Overconfidence is rampant, but the statistics tell a different story
Most companies have beefed up their security stack in the past few years. I don’t want to take away from the value of these efforts, but I do want to point to the statistics showing the continual upward trend in insider threat incidents. Every week, that harsh truth hits home for another company, as we read about the latest high-profile insider threat incident that surprised, embarrassed and damaged a company that had been quite confident in their airtight security stack. Like I said, better than before isn’t enough.
The fatal flaw in the policy-based security stack
Almost all conventional data security tools are guided by policies, rules or other admin-defined parameters. DLP, EDR, CASB and the like do an excellent job of hunting down, flagging and sometimes even stopping actions based on defined rules and policies. But therein lies the problem: they can only look for what you tell them to look for.
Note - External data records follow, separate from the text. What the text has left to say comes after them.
-- ==== Sys2Proof/Machine/Dispatch.lean ====
section
/-! DEFINITION. One arm for each constructor of Instr: a direct call of its meaning. -/

namespace Sys2Proof.Machine

def exec (i : Instr) (s : State) : Host.Outcome State Fault Refusal :=
  match i with
  | .ana x => Sys2Proof.Machine.execAna x s
  | .xra x => Sys2Proof.Machine.execXra x s
  | .ora x => Sys2Proof.Machine.execOra x s
  | .cmp x => Sys2Proof.Machine.execCmp x s
  | .ani data => Sys2Proof.Machine.execAni data s
  | .xri data => Sys2Proof.Machine.execXri data s
  | .ori data => Sys2Proof.Machine.execOri data s
  | .cpi data => Sys2Proof.Machine.execCpi data s
  | .rlc => Sys2Proof.Machine.execRlc s
  | .rrc => Sys2Proof.Machine.execRrc s
  | .ral => Sys2Proof.Machine.execRal s
  | .rar => Sys2Proof.Machine.execRar s
  | .cma => Sys2Proof.Machine.execCma s
  | .cmc => Sys2Proof.Machine.execCmc s
  | .stc => Sys2Proof.Machine.execStc s
  | .nop => Sys2Proof.Machine.execNop s
  | .hlt => Sys2Proof.Machine.execHlt s
  | .di => Sys2Proof.Machine.execDi s
  | .ei => Sys2Proof.Machine.execEi s
  | .rim => Sys2Proof.Machine.execRim s
  | .sim => Sys2Proof.Machine.execSim s
  | .jmp addr => Sys2Proof.Machine.execJmp addr s
  | .jnz addr => Sys2Proof.Machine.execJnz addr s
  | .jz addr => Sys2Proof.Machine.execJz addr s
  | .jnc addr => Sys2Proof.Machine.execJnc addr s
  | .jc addr => Sys2Proof.Machine.execJc addr s
  | .jpo addr => Sys2Proof.Machine.execJpo addr s
  | .jpe addr => Sys2Proof.Machine.execJpe addr s
  | .jp addr => Sys2Proof.Machine.execJp addr s
  | .jm addr => Sys2Proof.Machine.execJm addr s
  | .call addr => Sys2Proof.Machine.execCall addr s
  | .cnz addr => Sys2Proof.Machine.execCnz addr s
  | .cz addr => Sys2Proof.Machine.execCz addr s
  | .cnc addr => Sys2Proof.Machine.execCnc addr s
  | .cc addr => Sys2Proof.Machine.execCc addr s
  | .cpo addr => Sys2Proof.Machine.execCpo addr s
  | .cpe addr => Sys2Proof.Machine.execCpe addr s
  | .cp addr => Sys2Proof.Machine.execCp addr s
  | .cm addr => Sys2Proof.Machine.execCm addr s
  | .ret => Sys2Proof.Machine.execRet s
  | .rnz => Sys2Proof.Machine.execRnz s
  | .rz => Sys2Proof.Machine.execRz s
  | .rnc => Sys2Proof.Machine.execRnc s
  | .rc => Sys2Proof.Machine.execRc s
  | .rpo => Sys2Proof.Machine.execRpo s
  | .rpe => Sys2Proof.Machine.execRpe s
  | .rp => Sys2Proof.Machine.execRp s
  | .rm => Sys2Proof.Machine.execRm s
  | .pchl => Sys2Proof.Machine.execPchl s
  | .rst n => Sys2Proof.Machine.execRst n s
  | .lxi pair => Sys2Proof.Machine.execLxi pair s
  | .stax pair => Sys2Proof.Machine.execStax pair s
  | .inx pair => Sys2Proof.Machine.execInx pair s
  | .inr x => Sys2Proof.Machine.execInr x s
  | .dcr x => Sys2Proof.Machine.execDcr x s
  | .mvi x => Sys2Proof.Machine.execMvi x s
  | .dad pair => Sys2Proof.Machine.execDad pair s
  | .ldax pair => Sys2Proof.Machine.execLdax pair s
  | .dcx pair => Sys2Proof.Machine.execDcx pair s
  | .shld => Sys2Proof.Machine.execShld s
  | .daa => Sys2Proof.Machine.execDaa s
  | .lhld => Sys2Proof.Machine.execLhld s
  | .sta => Sys2Proof.Machine.execSta s
  | .lda => Sys2Proof.Machine.execLda s
  | .mov dst src => Sys2Proof.Machine.execMov dst src s
  | .add x => Sys2Proof.Machine.execAdd x s
  | .adc x => Sys2Proof.Machine.execAdc x s
  | .sub x => Sys2Proof.Machine.execSub x s
  | .sbb x => Sys2Proof.Machine.execSbb x s
  | .pop pair => Sys2Proof.Machine.execPop pair s
  | .push pair => Sys2Proof.Machine.execPush pair s
  | .adi => Sys2Proof.Machine.execAdi s
  | .aci => Sys2Proof.Machine.execAci s
  | .outp => Sys2Proof.Machine.execOutp s
  | .sui => Sys2Proof.Machine.execSui s
  | .inp => Sys2Proof.Machine.execInp s
  | .sbi => Sys2Proof.Machine.execSbi s
  | .xthl => Sys2Proof.Machine.execXthl s
  | .xchg => Sys2Proof.Machine.execXchg s
  | .sphl => Sys2Proof.Machine.execSphl s
  | .undefined op => Sys2Proof.Machine.execUndefined op s

end Sys2Proof.Machine
end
The reality is that you can’t think of everything. No one can. You can’t think of every possible way that an insider could take a given file or data type, so they will always be one (or several) steps ahead. (As a side note, there are now many ways of exfiltrating data that traditional DLP solutions simply cannot cover. Traditional DLP focuses on devices and networks; but things like Bluetooth, Airdrop, etc., don’t always show up on either the device or the network.)
Moreover, a lot of companies think their tools are focused on the right files and the right data. But users create new files every day, and the dynamic nature of modern work means that a given file can go from a low-value work-in-progress to a highly sensitive innovation-in-progress within the course of a single day. It’s almost impossible to think of (and stay current with) all the valuable, sensitive and vulnerable files and data types across your entire organization.
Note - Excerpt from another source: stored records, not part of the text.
-- ==== Sys2Proof/Tests/Slice0.lean ====
section
/-! SUPPORT. The model's own tests: ill-formed terms, words written out from the encoding tables, one-step vectors of
95_test_vectors.md, and for every obligation with hypotheses a state and operands that meet them. -/

namespace Sys2Proof.Tests

open Sys2Proof Sys2Proof.Machine

/-! ## Helpers -/

/-- The outcome goes on, to a state with the property. -/
def goesOn (o : Host.Outcome State Fault Refusal) (p : State → Bool) : Bool :=
  match o with
  | .next t => p t
  | _ => false

/-- The outcome is this refusal. -/
def refusedWith (o : Host.Outcome State Fault Refusal) (r : Refusal) : Bool :=
  match o with
  | .refused q => q == r
  | _ => false

/-- The bytes decode, whole, to the instruction. -/
def reads (bs : List Byte) (i : Instr) : Bool :=
  match decode bs with
  | .ok (j, []) => j == i
  | _ => false

/-- Memory with the given bytes. -/
def memoryOf (cells : List (Nat × Byte)) : Memory :=
  cells.foldl (fun m p => Memory.write m p.1 p.2) []

/-- The state after reset with PC 2000H, SP 2400H and three bytes at PC, the start of the vectors of part 2.7. -/
def start (b1 : Byte) (b2 b3 : Byte := 0) : State :=
  { State.reset with pc := 0x2000, sp := 0x2400, mem := memoryOf [(0x2000, b1), (0x2001, b2), (0x2002, b3)] }

/-- The same with the return address 2003H on the stack. -/
def startReturn (b1 : Byte) : State :=
  { State.reset with pc := 0x2040, sp := 0x23FE, mem := memoryOf [(0x2040, b1), (0x23FE, 0x03), (0x23FF, 0x20)] }

/-- All five flags with one value. -/
def allFlags (b : Bool) : Flags := ⟨b, b, b, b, b⟩

/-- The environment that shows these samples, then is quiet. -/
def shows (es : List Env) : EnvOracle := { listed := es }

/-- A platform with one stretch of addresses of another kind. -/
def mapped (base size : Nat) (kind : MemKind) : Config := { memMap := [⟨base, size, kind⟩] }

/-! ## Ill-formed terms -/

/-- STAX and LDAX have the pairs B and D alone (R80). -/
theorem test_wf_refuses_stax_h : (Instr.stax .h).wf = false := by decide
theorem test_wf_refuses_stax_sp : (Instr.stax .sp).wf = false := by decide
theorem test_wf_refuses_ldax_h : (Instr.ldax .h).wf = false := by decide
theorem test_wf_refuses_ldax_sp : (Instr.ldax .sp).wf = false := by decide

/-- The byte that would be MOV M, M is HLT (R79). -/
theorem test_wf_refuses_mov_m_m : (Instr.mov .mem .mem).wf = false := by decide

/-- Only the ten bytes of R81 are undefined. -/
theorem test_wf_refuses_undefined_nop : (Instr.undefined 0x00).wf = false := by decide
theorem test_wf_refuses_undefined_rim : (Instr.undefined 0x20).wf = false := by decide

/-! ## Decoding: a word of every constructor, its bytes read off R79, R80, R81 -/

theorem test_decode_logical_register :
    (reads [0xA0] (.ana (.reg .b)) && reads [0xA6] (.ana .mem) && reads [0xAF] (.xra (.reg .a)) &&
      reads [0xA9] (.xra (.reg .c)) && reads [0xB2] (.ora (.reg .d)) && reads [0xB3] (.ora (.reg .e)) &&
      reads [0xBC] (.cmp (.reg .h)) && reads [0xBD] (.cmp (.reg .l)) && reads [0xBE] (.cmp .mem)) = true := by
  decide

theorem test_decode_logical_immediate :
    (reads [0xE6, 0x86] (.ani 0x86) && reads [0xEE, 0x86] (.xri 0x86) && reads [0xF6, 0x86] (.ori 0x86) &&
      reads [0xFE, 0x89] (.cpi 0x89)) = true := by decide

theorem test_decode_rotates_and_carry :
    (reads [0x07] .rlc && reads [0x0F] .rrc && reads [0x17] .ral && reads [0x1F] .rar && reads [0x2F] .cma &&
      reads [0x3F] .cmc && reads [0x37] .stc) = true := by decide

theorem test_decode_control :
    (reads [0x00] .nop && reads [0x76] .hlt && reads [0xF3] .di && reads [0xFB] .ei && reads [0x20] .rim &&
      reads [0x30] .sim) = true := by decide

theorem test_decode_jumps :
    (reads [0xC3, 0x34, 0x20] (.jmp 0x2034) && reads [0xC2, 0x34, 0x20] (.jnz 0x2034) &&
      reads [0xCA, 0x34, 0x20] (.jz 0x2034) && reads [0xD2, 0x34, 0x20] (.jnc 0x2034) &&
      reads [0xDA, 0x34, 0x20] (.jc 0x2034) && reads [0xE2, 0x34, 0x20] (.jpo 0x2034) &&
      reads [0xEA, 0x34, 0x20] (.jpe 0x2034) && reads [0xF2, 0x34, 0x20] (.jp 0x2034) &&
      reads [0xFA, 0x34, 0x20] (.jm 0x2034)) = true := by decide

theorem test_decode_calls :
    (reads [0xCD, 0x34, 0x20] (.call 0x2034) && reads [0xC4, 0x34, 0x20] (.cnz 0x2034) &&
      reads [0xCC, 0x34, 0x20] (.cz 0x2034) && reads [0xD4, 0x34, 0x20] (.cnc 0x2034) &&
      reads [0xDC, 0x34, 0x20] (.cc 0x2034) && reads [0xE4, 0x34, 0x20] (.cpo 0x2034) &&
      reads [0xEC, 0x34, 0x20] (.cpe 0x2034) && reads [0xF4, 0x34, 0x20] (.cp 0x2034) &&
      reads [0xFC, 0x34, 0x20] (.cm 0x2034)) = true := by decide

theorem test_decode_returns_and_restarts :
    (reads [0xC9] .ret && reads [0xC0] .rnz && reads [0xC8] .rz && reads [0xD0] .rnc && reads [0xD8] .rc &&
      reads [0xE0] .rpo && reads [0xE8] .rpe && reads [0xF0] .rp && reads [0xF8] .rm && reads [0xE9] .pchl &&
      reads [0xC7] (.rst 0) && reads [0xCF] (.rst 1) && reads [0xE7] (.rst 4) && reads [0xFF] (.rst 7)) = true := by
  decide

theorem test_decode_out_of_scope_pairs :
    (reads [0x21] (.lxi .h) && reads [0x12] (.stax .d) && reads [0x33] (.inx .sp) && reads [0x19] (.dad .d) &&
      reads [0x0A] (.ldax .b) && reads [0x2B] (.dcx .h) && reads [0xF1] (.pop .psw) && reads [0xD5] (.push .d)) =
      true := by decide

theorem test_decode_out_of_scope_operands :
    (reads [0x34] (.inr .mem) && reads [0x3D] (.dcr (.reg .a)) && reads [0x06] (.mvi (.reg .b)) &&
      reads [0x41] (.mov (.reg .b) (.reg .c)) && reads [0x77] (.mov .mem (.reg .a)) && reads [0x80] (.add (.reg .b)) &&
      reads [0x8E] (.adc .mem) && reads [0x95] (.sub (.reg .l)) && reads [0x9F] (.sbb (.reg .a))) = true := by
  decide

theorem test_decode_out_of_scope_single :
    (reads [0x22] .shld && reads [0x27] .daa && reads [0x2A] .lhld && reads [0x32] .sta && reads [0x3A] .lda &&
      reads [0xC6] .adi && reads [0xCE] .aci && reads [0xD3] .outp && reads [0xD6] .sui && reads [0xDB] .inp &&
      reads [0xDE] .sbi && reads [0xE3] .xthl && reads [0xEB] .xchg && reads [0xF9] .sphl) = true := by
  decide

theorem test_decode_undefined :
    ([0x08, 0x10, 0x18, 0x28, 0x38, 0xCB, 0xD9, 0xDD, 0xED, 0xFD].all fun b => reads [b] (.undefined b)) = true := by
  decide

theorem test_decode_names_missing_bytes :
    decode [] = .error .noBytes ∧ decode [0xFE] = .error (.truncated 0xFE) ∧
      decode [0xCD, 0x34] = .error (.truncated 0xCD) := ⟨rfl, rfl, rfl⟩

/-- A table word: CALL 2034H is CDH 34H 20H, first byte lowest; a missing operand word is zero. -/
theorem test_decode_table_word :
    decodeTableWord 24 0x2034CD = some (.call 0x2034) ∧ decodeTableWord 8 0xCD = some (.call 0x0000) ∧
      decodeTableWord 8 0x76 = some .hlt := by decide

/-! ## One step on small states: the vectors of 95_test_vectors.md part 2 -/

/-- Part 2.1, the ANA and ANI rows F0H/0FH, 93H/86H, 80H/80H: A and S Z AC P CY. -/
theorem test_and :
    ([(0xF0, 0x0F, 0x00, ⟨false, true, true, true, false⟩), (0x93, 0x86, 0x82, ⟨true, false, true, true, false⟩),
      (0x80, 0x80, 0x80, ⟨true, false, true, false, false⟩)].all fun (p : Byte × Byte × Byte × Flags) =>
      goesOn (step { start 0xA0 with a := p.1, b := p.2.1 }) (fun t => t.a == p.2.2.1 && t.flags == p.2.2.2) &&
        goesOn (step { start 0xE6 p.2.1 with a := p.1 }) (fun t => t.a == p.2.2.1 && t.flags == p.2.2.2)) = true := by
  decide

/-- Part 2.1, the XRA and XRI rows. -/
theorem test_xor :
    ([(0xF0, 0x0F, 0xFF, ⟨true, false, false, true, false⟩), (0x93, 0x86, 0x15, ⟨false, false, false, false, false⟩),
      (0x80, 0x80, 0x00, ⟨false, true, false, true, false⟩)].all fun (p : Byte × Byte × Byte × Flags) =>
      goesOn (step { start 0xA8 with a := p.1, b := p.2.1, flags := allFlags true })
          (fun t => t.a == p.2.2.1 && t.flags == p.2.2.2) &&
        goesOn (step { start 0xEE p.2.1 with a := p.1, flags := allFlags true })
          (fun t => t.a == p.2.2.1 && t.flags == p.2.2.2)) = true := by decide

/-- Part 2.1, the ORA and ORI rows. -/
theorem test_or :
    ([(0xF0, 0x0F, 0xFF, ⟨true, false, false, true, false⟩), (0x93, 0x86, 0x97, ⟨true, false, false, false, false⟩),
      (0x3C, 0x18, 0x3C, ⟨false, false, false, true, false⟩)].all fun (p : Byte × Byte × Byte × Flags) =>
      goesOn (step { start 0xB0 with a := p.1, b := p.2.1, flags := allFlags true })
          (fun t => t.a == p.2.2.1 && t.flags == p.2.2.2) &&
        goesOn (step { start 0xF6 p.2.1 with a := p.1, flags := allFlags true })
          (fun t => t.a == p.2.2.1 && t.flags == p.2.2.2)) = true := by decide

/-- Part 2.2: the flags S Z AC P CY of CMP B and CPI; A and B stay. -/
theorem test_compare :
    ([(0x3A, 0x3A, ⟨false, true, true, true, false⟩), (0x05, 0x0A, ⟨true, false, false, false, true⟩),
      (0x80, 0x7F, ⟨false, false, false, false, false⟩), (0x7F, 0x80, ⟨true, false, true, true, true⟩),
      (0x00, 0xFF, ⟨false, false, false, false, true⟩), (0x40, 0xC0, ⟨true, false, true, false, true⟩)].all
      fun (p : Byte × Byte × Flags) =>
      goesOn (step { start 0xB8 with a := p.1, b := p.2.1 })
          (fun t => t.a == p.1 && t.b == p.2.1 && t.flags == p.2.2) &&
        goesOn (step { start 0xFE p.2.1 with a := p.1 }) (fun t => t.a == p.1 && t.flags == p.2.2)) = true := by
  decide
Case in point: the recent McAfee insider data theft incident. Three departing employees copied company trade secrets onto USB drives and simply walked out the door. How did a leader in data loss prevention not catch and stop this obvious theft? Because the data they took — sales and marketing files — were not traditionally tagged as IP. The bottom line: If traditional DLP doesn’t stop data loss for McAfee, it won’t stop data loss for you.
You can’t lock down all your trade secrets & IP
Even if you could account for every potentially valuable or sensitive file in your organization, you can’t just lock all these files down. A lot of this information needs to move. Things like source code, customer lists and collaborative development projects need to move between users and even outside your organization in order to keep work moving forward. So you end up writing all sorts of exceptions to your security policies – and in the process, take the teeth out of your policy-based security tools. This makes it much easier for an employee to find a workaround, or a way to take files that look normal.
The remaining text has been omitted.